[Given information Boundary: Start]
/-- The host's placing of an instruction word: where a window can be fetched at all, the very next step runs exactly the
instruction the decoder reads from the word (the model's interface, log 12). -/
def Obligations.PlacedWordRunsNext : Prop :=
  ∀ (s : State) (nbits w : Nat) (i : Instr), s.pc ≤ 253 → s.traceOn = false → decodeTableWord nbits w = some i →
    ∃ s', s.withFetchWord nbits w = s' ∧ step s' = exec i s' ∧ s'.run = .running ∧ s'.regs = s.regs ∧ s'.pc = s.pc ∧
      s'.fl = s.fl ∧ s'.out = s.out ∧ s'.err = s.err ∧ ∀ c, c < s.pc ∨ s.pc + 2 < c → s'.mem.get c = s.mem.get c
end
[Given information Boundary: End]
■ What to do ■
Where a line of the records above holds the word "instruction", copy that line.

■ Written reply ■
/-- The host's placing of an instruction word: where a window can be fetched at all, the very next step runs exactly the
instruction the decoder reads from the word (the model's interface, log 12). -/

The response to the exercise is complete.